* TASK STATEMENT *
Emit an exact copy of the lines running from the start of the records to the line containing "f (va + 4096)", both included.

* EXERCISE DATA *
/-- One page of the ranges of the launch in progress (R66). A range that runs past the virtual space ends with it (log entry 29,
DEDUCED). -/
def rangePage (s : State) (f slot : Nat) (l : Launch) : State :=
  let fe := getFe s f
  match fe.rlist[fe.rpos]? with
  | none => s
  | some (_, stop, disp) =>
    let va := fe.rva
    if min stop (2 ^ 57) ≤ va then nextPage s f (max va stop)
    else
      match pageEntry s (lctx l) va with
      | (none, s) => nextPage s f (va + 4096)
      | (some (e, lg, ent), s) =>
        let page := va / 2 ^ lg * 2 ^ lg
        let s := nextPage s f (page + 2 ^ lg)
        let seen := (fe.rlist.take fe.rpos).any fun r => decide (r.1 < r.2.1 ∧ r.1 < page + 2 ^ lg ∧ page < r.2.1)
        let mapped := fun s => mapPage s (feCores s f) (lctx l) page e lg
        let dies := ((feClusters s f).map (· / 8)).eraseDups
        if seen then s
        else if disp = 0 ∨ onlyMap e lg then mapped s
        else if disp = 1 then
          if (tierHDie (peFrame e)).any dies.contains ∨ dies = [] then s
          else
            let s' := beginMove s f (lctx l) page e lg ent 1 (dies.getD (l.moved % dies.length) 0) mapped
            if (getFe s' f).job.isSome then onLaunch s' f slot fun l => { l with moved := l.moved + 1 } else s'
        else beginMove s f (lctx l) page e lg ent 2 0 mapped

/-- PAGE_MOVE (R68): the next step of the page in progress, else the next page of the launch at the head of the queue. -/
def pageMove (s : State) (f : Nat) : State :=
  let fe := getFe s f
  if waiting s (.fe f) then s
  else
    match fe.job with
    | some j => moveStep s f j
    | none =>
      match fe.queue with
      | [] => s
      | slot :: _ =>
        match getLaunch s f slot with
        | some l => if l.phase = .ranges then rangePage s f slot l else s
        | none => s

/-- PAGE_MOVE (R68). -/
def execPageMove (fe : Nat) (s : State) : Host.Outcome State Fault Refusal := .next (pageMove s fe)

/-! ## Hints (R70) -/

/-- Advances the oldest hint of a core; a finished one is gone. -/
def nextHintPage (s : State) (core va : Nat) : State :=
  let k := getCore s core
  match k.hints with
  | [] => s
  | h :: t =>
    if va < h.va + h.len then setCore s core { k with hints := { h with pos := va - h.va } :: t }
    else setCore s core { k with hints := t }

/-- MHINT_REQUEST (R70): one page of the oldest hint of a core. As under R66, a page whose frame lies in the Tier H that code 0 asks for is
left where it lies, a replicated one as well (log entry 29, DEDUCED). -/
def mhintRequest (s : State) (core : Nat) : State :=
  match (getCore s core).hints with
  | [] => s
  | h :: _ =>
    let f := ctxPart s (dieOf core) h.asid.toNat
    let va := h.va + h.pos
    if (getFe s f).job.isSome ∨ waiting s (.fe f) then s
    else if h.len ≤ h.pos ∨ 2 ^ 57 ≤ va then nextHintPage s core (h.va + h.len)
    else
      match pageEntry s h.asid.toNat va with
      | (none, s) => nextHintPage s core (va + 4096)
      | (some (e, lg, ent), s) =>
        let page := va / 2 ^ lg * 2 ^ lg
        let s := nextHintPage s core (page + 2 ^ lg)
        let start := fun disp => beginMove s f h.asid.toNat page e lg ent disp (dieOf core) id
        if h.code = 3 then mapPage s [core] h.asid.toNat page e lg
        else if onlyMap e lg then s
        else if h.code = 0 then (if tierHDie (peFrame e) = some (dieOf core) then s else start 1)
        else if h.code = 1 then start 2
        else if tierLDie (peFrame e) = some (dieOf core) then s
        else start 3

/-- MHINT_REQUEST (R70). -/
def execMhintRequest (core : Nat) (s : State) : Host.Outcome State Fault Refusal := .next (mhintRequest s core)

/-! ## Completion (R265) -/

/-- Whether the condition for a launch's kind holds. -/
def launchOver (s : State) (f slot : Nat) (l : Launch) : Bool :=
  l.ntasks == 0 && l.resident == 0 &&
    if lflag l 3 then decide (lrec l 42 2 ≤ l.eos) || l.noAdd
    else if lflag l 2 then decide (l.list.length ≤ l.child) && !tilesPending s f slot
    else true

/-- The completion release of a front end (R265): it publishes what the launching strand had seen and the list of a bounds launch (R334).
A launch of the resident kernel has no narrower domain than .dev (log entry 5, DEDUCED). -/
def launchRelease (s : State) (f slot : Nat) (l : Launch) : State :=
  let n := endScope s f slot
  publishIn s (match l.by_ with | some (c, t, i) => domainsOf c t i n | none => (domainsOf 0 0 0 n).drop 4) l.seen

/-- LAUNCH_COMPLETION (R265): the completion add, then the slot is free. -/
def launchCompletion (s : State) (f slot : Nat) : State :=
  match getLaunch s f slot with
  | none => s
  | some l =>
    let free := fun s => freeSlotOf s f slot
    if waiting s (.fe f) then s
    else if l.phase = .faulted then (if l.resident = 0 then free s else s)
    else if l.phase ≠ .active ∨ l.addWait.isSome ∨ !launchOver s f slot l then s
    else
      let s := launchRelease s f slot l
      let done := lrec l 48 8
      let drop := fun (s : State) (code : Nat) => free (post s (.fe f) code 2 (lctx l) 1 (locFe f) done (launchNum f slot))
      if l.noAdd ∨ done = 0 then free s
      else
        match feTr s (lctx l) .sync 8 done true with
        | .code code =>
          if retryable code then
            setLaunch (post s (.fe f) code 2 (lctx l) 1 (locFe f) done (launchNum f slot)) f slot { l with addWait := some (done / 4096) }
          else drop s code
        | .ok pa _ _ =>
          if !kindOk s pa .counter then drop s 9
          else
            match unitBad (carUse s pa) pa 8 0 (lctx l) with
            | (true, s) => drop s 0x50
            | (false, s) => free (counterAdd (countLines (countLines s (lctx l) false [pa]) (lctx l) true [pa]) pa (lrec l 56 4))

/-- LAUNCH_COMPLETION (R265). -/
def execLaunchCompletion (fe lslot : Nat) (s : State) : Host.Outcome State Fault Refusal := .next (launchCompletion s fe lslot)

/-! ## Bounds launches (R334, R335) -/

/-- An entry of the open-tile list (R334). -/
def entryOf (t : TileMsg) : Nat := t.ix + 2 ^ 20 * t.iy + 2 ^ 40 * t.el + (if t.point then 2 ^ 44 else 0)

/-- BOUNDS_TILE_APPEND (R334): the oldest tile goes to index COUNT, then COUNT advances; a tile of a launch that has faulted is dropped. -/
def tileAppend (s : State) (f : Nat) : State :=
  let fe := getFe s f
  match fe.tiles with
  | [] => s
  | t :: rest =>
    let pop := fun (s : State) => setFe s f { (getFe s f) with tiles := rest }
    match getLaunch s f t.lslot with
    | none => pop s
    | some l =>
      if l.phase = .faulted then pop s
      else if fe.tileWait.isSome ∨ waiting s (.fe f) then s
      else
        let hdr := lrec l 240 8
        let stop := fun (code va : Nat) =>
          if retryable code then
            let s := post s (.fe f) code 2 (lctx l) 1 (locFe f) va (launchNum f t.lslot)
            setFe s f { (getFe s f) with tileWait := some (va / 4096) }
          else boundsFault s (.fe f) f t.lslot l 0x30
        match feTr s (lctx l) .store 8 hdr true with
        | .code code => stop code hdr
        | .ok pa _ _ =>
          let n := memRead s.mem pa 8
          if 2 ^ lrec l 234 1 ≤ n then boundsFault s (.fe f) f t.lslot l 0x37
          else
            match feTr s (lctx l) .store 8 (hdr + 64 + 8 * n) true with
            | .code code => stop code (hdr + 64 + 8 * n)
            | .ok pe _ _ =>
              let s' := storeMem (storeMem s pe 8 (entryOf t)) pa 8 (n + 1)
              onLaunch (pop s') f t.lslot fun l =>
                { l with list := l.list ++ [entryOf t], seen := seenJoin l.seen (seenSince s' s.hist.length) }

/-- BOUNDS_TILE_APPEND (R334). -/
def execBoundsTileAppend (fe : Nat) (s : State) : Host.Outcome State Fault Refusal := .next (tileAppend s fe)

/-- Children from a place in the list on, of entries of one form, up to `w`: their number, and whether an entry of the
other form follows (R335). -/
def pendingChildren (pt : Bool) (w : Nat) : List Nat → Nat → Nat → Nat × Bool
  | [], _, n => (n, false)
  | e :: t, j, n =>
    if w ≤ n then (w, false)
    else if entPt e != pt then (n, true)
    else pendingChildren pt w t 0 (n + (childCount e - j))

/-- The place after `n` children. -/
def skipChildren : List Nat → Nat → Nat → Nat → Nat × Nat
  | [], i, j, _ => (i, j)
  | e :: t, i, j, n => if n < childCount e - j then (i, j + n) else skipChildren t (i + 1) 0 (n - (childCount e - j))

* WRITTEN RESPONSE *
/-- One page of the ranges of the launch in progress (R66). A range that runs past the virtual space ends with it (log entry 29,
DEDUCED). -/
def rangePage (s : State) (f slot : Nat) (l : Launch) : State :=
  let fe := getFe s f
  match fe.rlist[fe.rpos]? with
  | none => s
  | some (_, stop, disp) =>
    let va := fe.rva
    if min stop (2 ^ 57) ≤ va then nextPage s f (max va stop)
    else
      match pageEntry s (lctx l) va with
      | (none, s) => nextPage s f (va + 4096)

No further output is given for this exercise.